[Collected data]
================
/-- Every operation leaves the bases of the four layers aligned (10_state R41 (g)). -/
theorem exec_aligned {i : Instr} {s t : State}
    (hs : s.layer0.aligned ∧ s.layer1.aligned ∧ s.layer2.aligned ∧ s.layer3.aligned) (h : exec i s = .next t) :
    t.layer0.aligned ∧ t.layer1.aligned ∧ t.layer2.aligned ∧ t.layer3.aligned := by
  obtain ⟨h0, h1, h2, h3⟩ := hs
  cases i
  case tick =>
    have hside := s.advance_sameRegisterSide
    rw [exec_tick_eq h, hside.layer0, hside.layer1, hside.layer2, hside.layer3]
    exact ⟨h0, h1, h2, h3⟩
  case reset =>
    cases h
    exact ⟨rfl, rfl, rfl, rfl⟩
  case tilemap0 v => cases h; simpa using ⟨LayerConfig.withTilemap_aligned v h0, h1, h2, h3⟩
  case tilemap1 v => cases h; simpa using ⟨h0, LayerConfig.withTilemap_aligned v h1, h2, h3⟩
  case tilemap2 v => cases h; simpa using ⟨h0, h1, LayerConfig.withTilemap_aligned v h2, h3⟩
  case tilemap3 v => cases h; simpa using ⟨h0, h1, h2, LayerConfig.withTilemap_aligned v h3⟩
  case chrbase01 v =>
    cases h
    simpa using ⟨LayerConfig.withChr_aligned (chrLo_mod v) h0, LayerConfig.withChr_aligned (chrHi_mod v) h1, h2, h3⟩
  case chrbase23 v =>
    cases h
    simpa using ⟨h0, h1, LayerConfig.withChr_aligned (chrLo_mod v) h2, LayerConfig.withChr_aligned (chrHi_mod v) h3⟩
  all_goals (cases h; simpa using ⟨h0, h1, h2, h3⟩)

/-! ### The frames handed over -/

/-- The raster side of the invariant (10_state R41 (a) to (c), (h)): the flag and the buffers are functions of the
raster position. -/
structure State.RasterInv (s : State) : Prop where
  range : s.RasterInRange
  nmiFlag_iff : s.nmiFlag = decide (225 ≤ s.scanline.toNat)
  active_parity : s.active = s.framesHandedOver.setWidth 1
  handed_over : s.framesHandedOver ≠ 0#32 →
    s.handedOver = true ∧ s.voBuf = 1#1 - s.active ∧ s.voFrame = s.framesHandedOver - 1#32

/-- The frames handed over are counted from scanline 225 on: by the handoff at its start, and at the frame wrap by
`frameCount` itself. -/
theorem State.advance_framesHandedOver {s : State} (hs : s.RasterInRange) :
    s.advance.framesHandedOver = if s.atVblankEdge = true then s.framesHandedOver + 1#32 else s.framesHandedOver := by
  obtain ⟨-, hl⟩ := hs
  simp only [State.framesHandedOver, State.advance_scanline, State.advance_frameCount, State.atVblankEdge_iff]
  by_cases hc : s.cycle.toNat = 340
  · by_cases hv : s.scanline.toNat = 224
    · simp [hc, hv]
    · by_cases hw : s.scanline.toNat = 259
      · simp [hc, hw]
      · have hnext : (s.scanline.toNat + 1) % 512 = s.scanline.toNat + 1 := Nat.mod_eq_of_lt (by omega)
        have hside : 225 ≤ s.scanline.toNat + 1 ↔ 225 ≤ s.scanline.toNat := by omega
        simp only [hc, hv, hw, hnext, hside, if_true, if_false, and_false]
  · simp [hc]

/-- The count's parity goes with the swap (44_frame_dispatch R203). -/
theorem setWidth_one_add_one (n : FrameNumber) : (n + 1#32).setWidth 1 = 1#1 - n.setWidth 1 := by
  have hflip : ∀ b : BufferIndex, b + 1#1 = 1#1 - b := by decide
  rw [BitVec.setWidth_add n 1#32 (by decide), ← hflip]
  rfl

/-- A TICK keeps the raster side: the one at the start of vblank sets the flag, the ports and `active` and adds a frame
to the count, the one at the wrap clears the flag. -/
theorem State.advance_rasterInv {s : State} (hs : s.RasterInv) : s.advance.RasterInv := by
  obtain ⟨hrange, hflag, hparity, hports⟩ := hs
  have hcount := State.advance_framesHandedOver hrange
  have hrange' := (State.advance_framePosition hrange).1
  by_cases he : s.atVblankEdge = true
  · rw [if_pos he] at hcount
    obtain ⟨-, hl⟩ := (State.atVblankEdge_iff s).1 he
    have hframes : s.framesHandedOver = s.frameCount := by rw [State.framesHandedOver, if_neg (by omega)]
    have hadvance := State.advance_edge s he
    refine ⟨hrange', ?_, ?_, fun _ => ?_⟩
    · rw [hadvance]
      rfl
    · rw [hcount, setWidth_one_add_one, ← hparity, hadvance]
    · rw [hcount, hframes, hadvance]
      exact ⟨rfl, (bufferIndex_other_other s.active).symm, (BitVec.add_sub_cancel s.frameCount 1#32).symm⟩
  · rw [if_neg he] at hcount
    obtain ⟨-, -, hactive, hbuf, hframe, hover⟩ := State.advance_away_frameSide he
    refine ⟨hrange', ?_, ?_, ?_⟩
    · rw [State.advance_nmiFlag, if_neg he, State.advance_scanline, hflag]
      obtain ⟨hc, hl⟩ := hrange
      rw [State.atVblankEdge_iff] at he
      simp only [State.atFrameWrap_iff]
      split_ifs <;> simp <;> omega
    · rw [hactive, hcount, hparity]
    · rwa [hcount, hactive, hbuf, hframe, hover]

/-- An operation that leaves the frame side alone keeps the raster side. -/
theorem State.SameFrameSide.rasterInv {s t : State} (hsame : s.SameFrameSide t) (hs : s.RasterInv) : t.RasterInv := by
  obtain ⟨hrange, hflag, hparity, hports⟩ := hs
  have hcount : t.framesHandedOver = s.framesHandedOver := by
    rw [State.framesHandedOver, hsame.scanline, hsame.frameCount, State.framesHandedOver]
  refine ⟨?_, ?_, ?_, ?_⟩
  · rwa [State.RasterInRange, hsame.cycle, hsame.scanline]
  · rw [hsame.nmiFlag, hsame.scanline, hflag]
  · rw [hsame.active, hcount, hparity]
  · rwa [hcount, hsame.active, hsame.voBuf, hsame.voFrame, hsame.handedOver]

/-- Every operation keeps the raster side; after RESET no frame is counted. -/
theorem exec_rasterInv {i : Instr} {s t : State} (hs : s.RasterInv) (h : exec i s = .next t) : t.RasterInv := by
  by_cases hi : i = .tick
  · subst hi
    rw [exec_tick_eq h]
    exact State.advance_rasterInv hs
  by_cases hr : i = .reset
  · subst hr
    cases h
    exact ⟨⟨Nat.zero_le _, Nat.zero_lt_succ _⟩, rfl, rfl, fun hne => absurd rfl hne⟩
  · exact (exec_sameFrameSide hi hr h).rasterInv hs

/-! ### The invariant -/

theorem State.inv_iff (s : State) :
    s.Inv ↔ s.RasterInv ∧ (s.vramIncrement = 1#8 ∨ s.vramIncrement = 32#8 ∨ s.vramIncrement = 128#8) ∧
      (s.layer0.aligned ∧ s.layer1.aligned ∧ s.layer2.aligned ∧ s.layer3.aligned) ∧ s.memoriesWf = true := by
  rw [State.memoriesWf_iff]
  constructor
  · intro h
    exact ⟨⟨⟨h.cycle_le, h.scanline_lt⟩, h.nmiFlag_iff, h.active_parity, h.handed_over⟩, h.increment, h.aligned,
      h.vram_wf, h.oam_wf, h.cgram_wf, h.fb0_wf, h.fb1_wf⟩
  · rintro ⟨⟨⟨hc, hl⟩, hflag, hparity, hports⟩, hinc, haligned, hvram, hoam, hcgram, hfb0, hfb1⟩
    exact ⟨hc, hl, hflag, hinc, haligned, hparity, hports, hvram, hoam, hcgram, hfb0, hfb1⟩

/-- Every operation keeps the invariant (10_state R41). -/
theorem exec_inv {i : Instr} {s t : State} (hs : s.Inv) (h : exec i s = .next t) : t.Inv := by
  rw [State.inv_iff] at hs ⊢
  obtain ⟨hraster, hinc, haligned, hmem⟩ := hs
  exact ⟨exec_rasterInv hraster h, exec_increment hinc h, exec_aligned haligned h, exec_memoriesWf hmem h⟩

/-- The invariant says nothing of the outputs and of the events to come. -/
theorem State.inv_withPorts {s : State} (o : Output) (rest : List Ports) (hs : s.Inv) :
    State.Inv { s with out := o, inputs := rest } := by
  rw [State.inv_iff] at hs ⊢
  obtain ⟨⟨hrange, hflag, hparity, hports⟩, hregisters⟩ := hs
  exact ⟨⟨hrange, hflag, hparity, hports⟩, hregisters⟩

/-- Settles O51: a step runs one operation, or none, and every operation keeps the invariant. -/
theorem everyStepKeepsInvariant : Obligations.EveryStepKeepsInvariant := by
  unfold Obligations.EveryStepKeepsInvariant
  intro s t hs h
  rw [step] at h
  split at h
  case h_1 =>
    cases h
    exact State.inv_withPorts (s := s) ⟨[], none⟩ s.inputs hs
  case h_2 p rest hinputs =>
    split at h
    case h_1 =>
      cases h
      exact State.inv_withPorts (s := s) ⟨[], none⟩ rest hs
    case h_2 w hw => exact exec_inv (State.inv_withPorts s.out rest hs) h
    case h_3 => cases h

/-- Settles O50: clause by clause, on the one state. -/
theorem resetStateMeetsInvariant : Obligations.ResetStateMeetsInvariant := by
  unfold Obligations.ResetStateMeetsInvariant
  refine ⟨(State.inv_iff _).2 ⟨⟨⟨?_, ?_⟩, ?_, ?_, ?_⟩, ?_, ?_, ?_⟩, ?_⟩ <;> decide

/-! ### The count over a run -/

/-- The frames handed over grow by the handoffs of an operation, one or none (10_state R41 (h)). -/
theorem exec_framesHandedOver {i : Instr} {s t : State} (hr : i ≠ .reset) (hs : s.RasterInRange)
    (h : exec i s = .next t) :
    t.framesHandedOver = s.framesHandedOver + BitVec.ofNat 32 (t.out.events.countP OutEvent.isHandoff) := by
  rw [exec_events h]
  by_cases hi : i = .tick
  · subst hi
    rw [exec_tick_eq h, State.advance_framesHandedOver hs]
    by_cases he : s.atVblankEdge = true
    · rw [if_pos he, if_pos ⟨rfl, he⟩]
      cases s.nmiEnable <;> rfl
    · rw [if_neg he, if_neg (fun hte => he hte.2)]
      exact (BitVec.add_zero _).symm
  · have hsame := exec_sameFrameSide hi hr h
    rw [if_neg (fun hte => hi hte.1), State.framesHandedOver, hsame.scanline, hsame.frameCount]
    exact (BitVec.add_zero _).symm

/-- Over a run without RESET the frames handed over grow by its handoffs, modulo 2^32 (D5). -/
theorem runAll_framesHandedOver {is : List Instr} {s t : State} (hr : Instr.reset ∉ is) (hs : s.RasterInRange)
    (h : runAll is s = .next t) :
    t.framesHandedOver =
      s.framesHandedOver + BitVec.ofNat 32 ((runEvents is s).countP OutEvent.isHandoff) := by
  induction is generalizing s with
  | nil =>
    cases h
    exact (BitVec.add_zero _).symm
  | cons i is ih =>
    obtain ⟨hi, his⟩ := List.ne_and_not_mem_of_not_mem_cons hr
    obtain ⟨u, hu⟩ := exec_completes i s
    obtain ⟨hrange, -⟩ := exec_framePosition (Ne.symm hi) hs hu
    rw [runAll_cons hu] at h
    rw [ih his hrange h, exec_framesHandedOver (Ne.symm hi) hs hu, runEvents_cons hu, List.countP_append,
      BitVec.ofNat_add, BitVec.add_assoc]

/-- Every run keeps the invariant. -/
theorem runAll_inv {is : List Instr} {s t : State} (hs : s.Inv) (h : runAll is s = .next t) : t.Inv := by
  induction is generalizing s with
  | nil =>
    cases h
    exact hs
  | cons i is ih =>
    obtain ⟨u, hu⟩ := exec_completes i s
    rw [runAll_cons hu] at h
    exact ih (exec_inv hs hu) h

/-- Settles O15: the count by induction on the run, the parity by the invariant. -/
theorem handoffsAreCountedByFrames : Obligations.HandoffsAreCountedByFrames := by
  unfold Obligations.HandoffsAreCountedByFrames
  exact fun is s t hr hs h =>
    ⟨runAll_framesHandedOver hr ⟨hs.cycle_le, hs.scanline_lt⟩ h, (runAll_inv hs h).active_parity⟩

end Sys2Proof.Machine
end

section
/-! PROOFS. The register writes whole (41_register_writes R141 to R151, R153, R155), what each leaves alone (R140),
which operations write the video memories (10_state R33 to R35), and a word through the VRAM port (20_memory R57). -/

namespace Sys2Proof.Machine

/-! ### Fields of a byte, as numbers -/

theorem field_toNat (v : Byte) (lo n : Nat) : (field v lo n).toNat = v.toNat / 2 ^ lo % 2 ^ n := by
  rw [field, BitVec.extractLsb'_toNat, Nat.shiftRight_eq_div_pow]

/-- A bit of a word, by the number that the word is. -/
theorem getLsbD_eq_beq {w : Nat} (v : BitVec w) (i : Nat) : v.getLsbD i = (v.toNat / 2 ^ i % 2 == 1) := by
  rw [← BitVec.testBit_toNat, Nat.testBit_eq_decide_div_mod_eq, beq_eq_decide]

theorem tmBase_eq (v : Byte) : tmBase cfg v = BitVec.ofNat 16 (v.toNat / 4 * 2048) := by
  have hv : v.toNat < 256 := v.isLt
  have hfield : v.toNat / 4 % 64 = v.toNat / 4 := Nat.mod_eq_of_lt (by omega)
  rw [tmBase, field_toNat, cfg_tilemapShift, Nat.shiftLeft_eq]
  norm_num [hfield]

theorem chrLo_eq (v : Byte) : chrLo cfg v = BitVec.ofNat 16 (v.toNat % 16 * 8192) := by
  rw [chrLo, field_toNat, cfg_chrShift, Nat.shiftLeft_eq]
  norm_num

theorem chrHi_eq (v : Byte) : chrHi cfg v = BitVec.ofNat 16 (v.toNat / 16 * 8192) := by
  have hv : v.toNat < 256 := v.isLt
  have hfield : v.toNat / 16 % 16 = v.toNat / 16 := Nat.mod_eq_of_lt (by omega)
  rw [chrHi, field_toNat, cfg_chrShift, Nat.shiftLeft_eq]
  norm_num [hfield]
================
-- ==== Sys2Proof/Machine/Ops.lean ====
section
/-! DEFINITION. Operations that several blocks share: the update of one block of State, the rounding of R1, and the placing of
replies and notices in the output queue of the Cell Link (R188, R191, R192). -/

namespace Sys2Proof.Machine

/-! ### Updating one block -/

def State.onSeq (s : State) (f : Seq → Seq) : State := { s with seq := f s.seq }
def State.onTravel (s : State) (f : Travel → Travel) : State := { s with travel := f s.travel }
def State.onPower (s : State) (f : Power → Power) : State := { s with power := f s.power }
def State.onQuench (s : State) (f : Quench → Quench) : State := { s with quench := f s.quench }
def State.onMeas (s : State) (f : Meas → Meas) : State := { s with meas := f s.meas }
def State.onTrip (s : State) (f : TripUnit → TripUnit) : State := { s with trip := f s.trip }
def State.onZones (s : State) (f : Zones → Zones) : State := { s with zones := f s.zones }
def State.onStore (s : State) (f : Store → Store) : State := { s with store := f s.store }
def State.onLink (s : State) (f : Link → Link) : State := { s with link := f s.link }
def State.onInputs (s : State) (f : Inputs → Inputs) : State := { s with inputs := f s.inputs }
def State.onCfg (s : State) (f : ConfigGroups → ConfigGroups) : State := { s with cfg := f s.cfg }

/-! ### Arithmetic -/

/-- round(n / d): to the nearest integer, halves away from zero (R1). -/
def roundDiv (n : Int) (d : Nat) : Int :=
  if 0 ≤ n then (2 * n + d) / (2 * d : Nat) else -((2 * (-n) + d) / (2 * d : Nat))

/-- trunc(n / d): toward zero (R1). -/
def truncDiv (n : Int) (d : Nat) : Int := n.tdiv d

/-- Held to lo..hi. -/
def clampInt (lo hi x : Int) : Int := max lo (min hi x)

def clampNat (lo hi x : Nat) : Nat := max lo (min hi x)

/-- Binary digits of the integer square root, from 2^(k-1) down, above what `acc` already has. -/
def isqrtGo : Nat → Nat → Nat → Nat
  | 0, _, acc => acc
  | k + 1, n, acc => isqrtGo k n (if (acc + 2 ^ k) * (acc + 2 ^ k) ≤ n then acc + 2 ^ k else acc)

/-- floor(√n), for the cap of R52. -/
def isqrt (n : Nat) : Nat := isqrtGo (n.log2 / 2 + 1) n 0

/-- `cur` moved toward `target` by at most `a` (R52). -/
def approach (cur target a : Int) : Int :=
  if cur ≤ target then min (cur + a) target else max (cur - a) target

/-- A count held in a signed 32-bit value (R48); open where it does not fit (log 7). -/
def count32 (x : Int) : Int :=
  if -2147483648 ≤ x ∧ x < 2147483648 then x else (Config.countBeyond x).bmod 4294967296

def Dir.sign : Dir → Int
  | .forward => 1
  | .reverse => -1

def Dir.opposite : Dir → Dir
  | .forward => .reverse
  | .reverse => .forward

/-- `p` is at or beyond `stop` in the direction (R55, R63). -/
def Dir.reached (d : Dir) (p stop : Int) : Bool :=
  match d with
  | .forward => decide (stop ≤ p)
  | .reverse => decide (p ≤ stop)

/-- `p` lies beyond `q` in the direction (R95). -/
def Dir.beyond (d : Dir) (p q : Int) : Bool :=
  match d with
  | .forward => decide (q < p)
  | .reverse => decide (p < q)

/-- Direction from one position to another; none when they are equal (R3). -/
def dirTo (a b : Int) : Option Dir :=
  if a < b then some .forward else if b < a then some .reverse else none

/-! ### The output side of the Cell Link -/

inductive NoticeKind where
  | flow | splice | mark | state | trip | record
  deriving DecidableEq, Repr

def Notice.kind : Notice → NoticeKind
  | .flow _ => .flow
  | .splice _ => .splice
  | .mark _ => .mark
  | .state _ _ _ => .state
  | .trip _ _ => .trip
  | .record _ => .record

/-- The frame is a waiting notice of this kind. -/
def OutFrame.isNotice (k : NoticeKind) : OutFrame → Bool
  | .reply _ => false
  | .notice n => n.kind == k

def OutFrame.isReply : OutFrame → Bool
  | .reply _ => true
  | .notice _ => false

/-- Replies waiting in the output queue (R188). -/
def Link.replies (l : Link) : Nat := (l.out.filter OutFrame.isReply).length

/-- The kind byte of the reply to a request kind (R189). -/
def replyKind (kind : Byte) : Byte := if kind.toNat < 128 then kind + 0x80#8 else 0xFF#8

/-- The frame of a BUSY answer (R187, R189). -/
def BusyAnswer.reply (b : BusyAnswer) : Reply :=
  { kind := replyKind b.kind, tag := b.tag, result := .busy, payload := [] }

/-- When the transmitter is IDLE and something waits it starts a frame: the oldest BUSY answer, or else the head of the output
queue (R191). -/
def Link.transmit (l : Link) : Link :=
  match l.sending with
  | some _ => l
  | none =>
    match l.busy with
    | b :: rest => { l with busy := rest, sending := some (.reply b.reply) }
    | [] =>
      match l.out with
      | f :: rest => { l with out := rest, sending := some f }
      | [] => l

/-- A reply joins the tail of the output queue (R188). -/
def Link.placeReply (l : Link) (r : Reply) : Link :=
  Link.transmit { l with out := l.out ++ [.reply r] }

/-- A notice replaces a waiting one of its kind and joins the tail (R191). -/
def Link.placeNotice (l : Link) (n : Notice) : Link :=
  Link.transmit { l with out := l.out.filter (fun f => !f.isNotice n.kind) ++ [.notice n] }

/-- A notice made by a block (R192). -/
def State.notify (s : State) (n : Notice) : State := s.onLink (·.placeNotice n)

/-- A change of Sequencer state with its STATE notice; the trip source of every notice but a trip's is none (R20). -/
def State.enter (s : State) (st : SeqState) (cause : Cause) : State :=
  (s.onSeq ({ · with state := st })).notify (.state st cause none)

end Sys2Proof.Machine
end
================
> [Directions]:
Transcribe the records above exactly, beginning at the line that contains "one state. -/" and ending with the line that contains "i ≠ .reset) (hs : s.RasterInRange)", both included, and nothing else.

> [Expected answer]:
/-- Settles O50: clause by clause, on the one state. -/
theorem resetStateMeetsInvariant : Obligations.ResetStateMeetsInvariant := by
  unfold Obligations.ResetStateMeetsInvariant
  refine ⟨(State.inv_iff _).2 ⟨⟨⟨?_, ?_⟩, ?_, ?_, ?_⟩, ?_, ?_, ?_⟩, ?_⟩ <;> decide

/-! ### The count over a run -/

/-- The frames handed over grow by the handoffs of an operation, one or none (10_state R41 (h)). -/
theorem exec_framesHandedOver {i : Instr} {s t : State} (hr : i ≠ .reset) (hs : s.RasterInRange)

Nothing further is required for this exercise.